Provided entries
-- ==== Sys2Proof/Machine/GroupRun.lean ====
section
/-! DEFINITION. A group after it has tiles: commands, stops, resumption, freezes, moves, evictions,
snapshots (R339, R343-R351, R353). -/

namespace Sys2Proof.Machine

/-! ## Hold sets (R339) -/

/-- A holder added. -/
def Holders.add (x : Holders) : Holder → Holders
  | .guest => { x with guest := true }
  | .hyper => { x with hyper := true }
  | .pilot => { x with pilot := true }
/-- A holder removed. -/
def Holders.remove (x : Holders) : Holder → Holders
  | .guest => { x with guest := false }
  | .hyper => { x with hyper := false }
  | .pilot => { x with pilot := false }
/-- Whether it holds. -/
def Holders.has (x : Holders) : Holder → Bool
  | .guest => x.guest
  | .hyper => x.hyper
  | .pilot => x.pilot
/-- No holder. -/
def Holders.empty (x : Holders) : Bool := !x.guest && !x.hyper && !x.pilot
/-- The holders of both. -/
def Holders.union (x y : Holders) : Holders :=
  { guest := x.guest || y.guest, hyper := x.hyper || y.hyper, pilot := x.pilot || y.pilot }

/-- A wait that is no yield check (R213). -/
def deafWait : Wait → Bool
  | .refill _ | .gstat | .access | .again | .drain | .host | .limiter .. | .edge .. | .none => true
  | _ => false

namespace State

/-! ## Commands (R351, R353) -/

/-- The oldest command of a group with a sub-code, and with a holder if one is asked. -/
def commandOf (s : State) (h sub : Nat) (who : Option Holder) : Option GCommand :=
  (s.group h).commands.find? fun c => c.sub = sub && (who.isNone || who = some c.holder)

/-- A command of the group is under way (R351). -/
def commandBegun (s : State) (h : Nat) : Bool := (s.group h).commands.any (·.begun)

/-- A recorded command changed: it is known by its number. -/
def setCommand (s : State) (h : Nat) (c : GCommand) : State :=
  let g := s.group h
  s.setGroup h { g with commands := g.commands.map fun d => if d.recorded && d.no = c.no then c else d }

/-- The place of a command's issuer in the order of R11. -/
def holderClass : Holder → Nat
  | .hyper => 3
  | .pilot => 4
  | .guest => 5

/-- The command of a kind that the Pilot records next: of those it has not recorded, the one whose issuer comes first, and
the oldest of that issuer's (R11, R351). -/
def nextCommand (s : State) (h sub : Nat) (who : Option Holder) : Option GCommand :=
  ((s.group h).commands.filter fun c => c.sub = sub && (who.isNone || who = some c.holder) && !c.recorded).foldl
    (fun (a : Option GCommand) c => match a with
      | some b => if holderClass c.holder < holderClass b.holder then some c else some b
      | none => some c) none

/-- The first command equal to one that is not recorded yet becomes recorded under number n. -/
def noteFirst (c : GCommand) (n : Nat) : List GCommand → List GCommand
  | [] => []
  | d :: t => if d = c then { d with recorded := true, no := n } :: t else d :: noteFirst c n t

/-- The Pilot records the next command of its kind (R353): LCMD and LRES tell of it, but not of the Pilot's own. -/
def recordCommand (s : State) (h sub : Nat) (who : Option Holder) : State :=
  let g := s.group h
  match s.nextCommand h sub who with
  | none => s
  | some c =>
    let g1 := { g with commands := noteFirst c s.ids g.commands }
    { s.setGroup h (if c.holder = .pilot then g1 else { g1 with lcmd := sub, lres := 0xFF, lcmdNo := s.ids }) with
      ids := s.ids + 1 }

/-- The recorded command that comes before all others of the group (R351). -/
def headCommand (s : State) (h : Nat) : Option GCommand :=
  ((s.group h).commands.filter (·.recorded)).foldl (fun (a : Option GCommand) c => match a with
    | some b => if c.no < b.no then some c else some b
    | none => some c) none

/-- A recorded command ends with a result (R353); LRES tells it while it is the last one recorded. -/
def finishCommand (s : State) (h : Nat) (c : GCommand) (code : Nat) : State :=
  let g := s.group h
  s.setGroup h { g with commands := g.commands.filter (fun d => !(d.recorded && d.no = c.no)),
                        lres := if c.holder ≠ .pilot && g.lcmdNo = c.no then code else g.lres }

/-- A command is under way. -/
def beginCommand (s : State) (h : Nat) (c : GCommand) : State := s.setCommand h { c with begun := true }

/-- A command is under way on the tiles it has leased (R349). -/
def planCommand (s : State) (h : Nat) (c : GCommand) (l : List (Nat × Nat × Nat)) : State :=
  s.setCommand h { c with begun := true, place := l }

/-- A G-level command is taken while its context is not ACTIVE (R351). -/
def commandLate (s : State) (h : Nat) (c : GCommand) : Bool :=
  c.holder = .guest && (s.context (s.group h).ctx).st ≠ 3

/-- The Pilot takes a command of a kind (R351): it is recorded, and waits behind those recorded before it; else it ends
WRONGSTATE when late, or acts. -/
def takeCommand (s : State) (h sub : Nat) (who : Option Holder) (again : Instr) (act : State → GCommand → State) : State :=
  let s1 := s.recordCommand h sub who
  if (s.group h).st = .retired then s
  else match s1.headCommand h with
  | none => s1
  | some c =>
    if c.sub ≠ sub || (who.isSome && who ≠ some c.holder) then s1.post again
    else if s1.commandLate h c && !c.begun then s1.finishCommand h c 2
    else act s1 c

/-! ## Stopping (R345) -/

/-- A stop request reaches a thread (R212, R214, R239): a WAITING yield check yields; a sleep ends at the next
instruction. -/
def stopThread (s : State) (t : Nat) : State :=
  let x := s.thread t
  if x.st = .idle || x.st = .halted then s
  else
    let y := { x with stopReq := true }
    if x.st = .waiting && !deafWait x.wait then
      s.yieldThread t (if x.wait = .sleep then { y with pcc := { y.pcc with lo := y.pcc.lo + 4 } } else y)
    else s.setThread t y

/-- A stop request reaches every part of the group (R345). -/
def stopParts (s : State) (h : Nat) : State :=
  let s1 := (s.codeThreads h).foldl stopThread s
  let s2 := (s1.groupSlots h).foldl (fun (a : State) q => a.postOnce (.evElementPark q.1 q.2)) s1
  (s2.postOnce (.evStopComplete h)).postOnce (.evStopBoundExpire h)

/-- A stop request by a holder (R339, R345), with its partition's service mode as it reaches the group (R393); before the
group is ARMED it is kept (R327). -/
def stopGroup (s : State) (h : Nat) (who : Holder) : State :=
  let g := s.group h
  match g.st with
  | .armed | .firing | .gated =>
    (s.setGroup h { g with st := .cutting, ch := g.ch.add who, stopAt := s.fc,
                           stopService := (s.part (s.context g.ctx).part).mode }).stopParts h
  | .cutting | .cut => s.setGroup h { g with ch := g.ch.add who }
  | .leased | .configuring =>
    if who = .hyper then s.setGroup h { g with stopWhenArmed := g.stopWhenArmed.add who } else s
  | _ => s

/-- The states in which GCUT is accepted (R353). -/
def mayCut (g : Group) : Bool :=
  g.st = .armed || g.st = .firing || g.st = .gated || g.st = .cutting || g.st = .cut

/-- GROUP_STOP_REQUEST (R345): a recorded GCUT of the holder, or a stop of a context, a snapshot or a scrub
cut. -/
def stopRequest (s : State) (h : Nat) (who : Holder) : State :=
  match s.commandOf h 3 (some who) with
  | some _ => s.takeCommand h 3 (some who) (.evGroupStopRequest h who) fun a d =>
      if mayCut (a.group h) then (a.stopGroup h who).finishCommand h d 0 else a.finishCommand h d 2
  | none =>
    if s.commandBegun h then s.post (.evGroupStopRequest h who) else s.stopGroup h who

/-- The engine requests of a group's threads that are still at work, an ECOLL once its phase is complete (R275,
R345). -/
def groupRequests (s : State) (h : Nat) : Bool :=
  s.engines.any fun e => !isCore e.thread && e.gh = h &&
    (e.kind ≠ 2 || e.performed || s.homes.any fun b => b.2.collsDone.any (·.contains e.id))

/-- Whether a context holds a run on a stack (R287). -/
def holdsRun (s : State) (x k : Nat) : Bool :=
  (s.stack k).runs.any fun r => runHolder r.2 = some x

/-- The payloads of a group's threads that wait on a layer's queue. -/
def groupPayloads (s : State) (h l : Nat) : List Payload :=
  (s.layer l).queue.filter fun y => !isCore y.thread && s.handleOf (ptidOf y.thread) = h

/-- The layers a group stands on. -/
def groupLayers (s : State) (h : Nat) : List Nat := ((s.group h).tiles.map fun t => layerOfTile t.2.2).eraseDups

/-- The queued payloads of a group on a layer are kept with the group, in queue order (R296). -/
def takeQueued (s : State) (h l : Nat) : State :=
  let ys := s.groupPayloads h l
  let y := s.layer l
  let s1 := s.setLayer l { y with queue := y.queue.filter fun q => !ys.contains q }
  s1.setGroup h { s1.group h with payloads := (s1.group h).payloads ++ ys }

/-- The posted broadcasts of a group's tiles on a layer, with their tiles, in the order of acceptance (R293). -/
def unreadRows (s : State) (h l : Nat) : List (Nat × Bcst) :=
  let ps := ((s.group h).tiles.map (·.2.2)).filter fun p => layerOfTile p = l
  sortBy (fun a b => a.2.seq ≤ b.2.seq)
    (ps.flatMap fun p => ((s.tile p).unit0.bcst ++ (s.tile p).unit1.bcst).map fun r => (p, r))
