-- ==== Sys2Proof/Machine/Fetch.lean ====
section
/-! DEFINITION. Fetching a helm instruction's word, its latency, and the choice of the next thread
(R215, R216, R220, R424). -/

namespace Sys2Proof.Machine
namespace State

/-- The word at the acting thread's pc: FetchCheck, translation, revocation and poison (R220, R223, R260;
a poisoned word traps POISON as a load does, log 13). An error is the state in which the thread has
trapped or waits. -/
def fetchWord (s : State) : Except State (Nat × State) :=
  match s.accessFault s.th.pcc s.pc 4 permExecute 4 false with
  | some f => .error (s.trapCap f s.pc)
  | none => match s.helmLoad s.th.pcc s.pc 4 Need.fetch with
    | .error t => .error t
    | .ok (v, s1) => if v.poi then .error (s1.trap 5 0 s.pc) else .ok (fromBytes v.bytes, s1)

/-- A thread may issue: it is READY and its previous instruction has completed (R215). -/
def canIssue (s : State) (t : Nat) : Bool :=
  let x := s.thread t
  x.st = .ready && !x.frozen && x.busy ≤ s.fc

/-- The four threads of a unit or control core in rotation, from the one after the last it issued (R215). -/
def unitOrder (s : State) (u : Nat) : List Nat :=
  (List.range 4).map fun i => u * 4 + (look 3 s.issued u + 1 + i) % 4

/-- The thread that a unit or control core issues in this fc (R215). -/
def chosen (s : State) (u : Nat) : Option Nat := (s.unitOrder u).find? s.canIssue

end State

/-- The fc an instruction takes (R216); one whose completion waits takes 1 fc once it is satisfied (log 9). -/
def latencyOf : Instr → Nat
  | .mul .. | .mulhi .. | .mulhiu .. => 3
  | .div .. | .divu .. | .rem .. | .remu .. => 20
  | .mtk .. => 2
  | _ => 1

/-- The fc until thread t, which acts in state s, has completed an instruction; a trap at issue takes 1 (R216). -/
def issueTime (i : Instr) (s : State) : Nat :=
  match i with
  | .mtk _ k => if s.th.priv.toNat < State.writeLevel k then 1 else latencyOf i
  | i => latencyOf i

/-- Time passes (R209). -/
def State.tick (s : State) (n : Nat) : State := { s with fc := s.fc + n }

/-- ILLEGAL_OP (R43): the trap of a word that fails checks 1 to 4, at its address, with the word as
EVAL. -/
def execEvIllegalOp (w : Word32) (s : State) : Result := .next (s.trap 1 0 (w.setWidth 64))

end Sys2Proof.Machine
end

Instructions for the task
In the listing above, find the line containing "snapshot or a scrub" and the line containing "let s1 := s.setLayer". Output them and every line between, exactly, and nothing else.

Written solution
/-- GROUP_STOP_REQUEST (R345): a recorded GCUT of the holder, or a stop of a context, a snapshot or a scrub
cut. -/
def stopRequest (s : State) (h : Nat) (who : Holder) : State :=
  match s.commandOf h 3 (some who) with
  | some _ => s.takeCommand h 3 (some who) (.evGroupStopRequest h who) fun a d =>
      if mayCut (a.group h) then (a.stopGroup h who).finishCommand h d 0 else a.finishCommand h d 2
  | none =>
    if s.commandBegun h then s.post (.evGroupStopRequest h who) else s.stopGroup h who

/-- The engine requests of a group's threads that are still at work, an ECOLL once its phase is complete (R275,
R345). -/
def groupRequests (s : State) (h : Nat) : Bool :=
  s.engines.any fun e => !isCore e.thread && e.gh = h &&
    (e.kind ≠ 2 || e.performed || s.homes.any fun b => b.2.collsDone.any (·.contains e.id))

/-- Whether a context holds a run on a stack (R287). -/
def holdsRun (s : State) (x k : Nat) : Bool :=
  (s.stack k).runs.any fun r => runHolder r.2 = some x

/-- The payloads of a group's threads that wait on a layer's queue. -/
def groupPayloads (s : State) (h l : Nat) : List Payload :=
  (s.layer l).queue.filter fun y => !isCore y.thread && s.handleOf (ptidOf y.thread) = h

/-- The layers a group stands on. -/
def groupLayers (s : State) (h : Nat) : List Nat := ((s.group h).tiles.map fun t => layerOfTile t.2.2).eraseDups

/-- The queued payloads of a group on a layer are kept with the group, in queue order (R296). -/
def takeQueued (s : State) (h l : Nat) : State :=
  let ys := s.groupPayloads h l
  let y := s.layer l
  let s1 := s.setLayer l { y with queue := y.queue.filter fun q => !ys.contains q }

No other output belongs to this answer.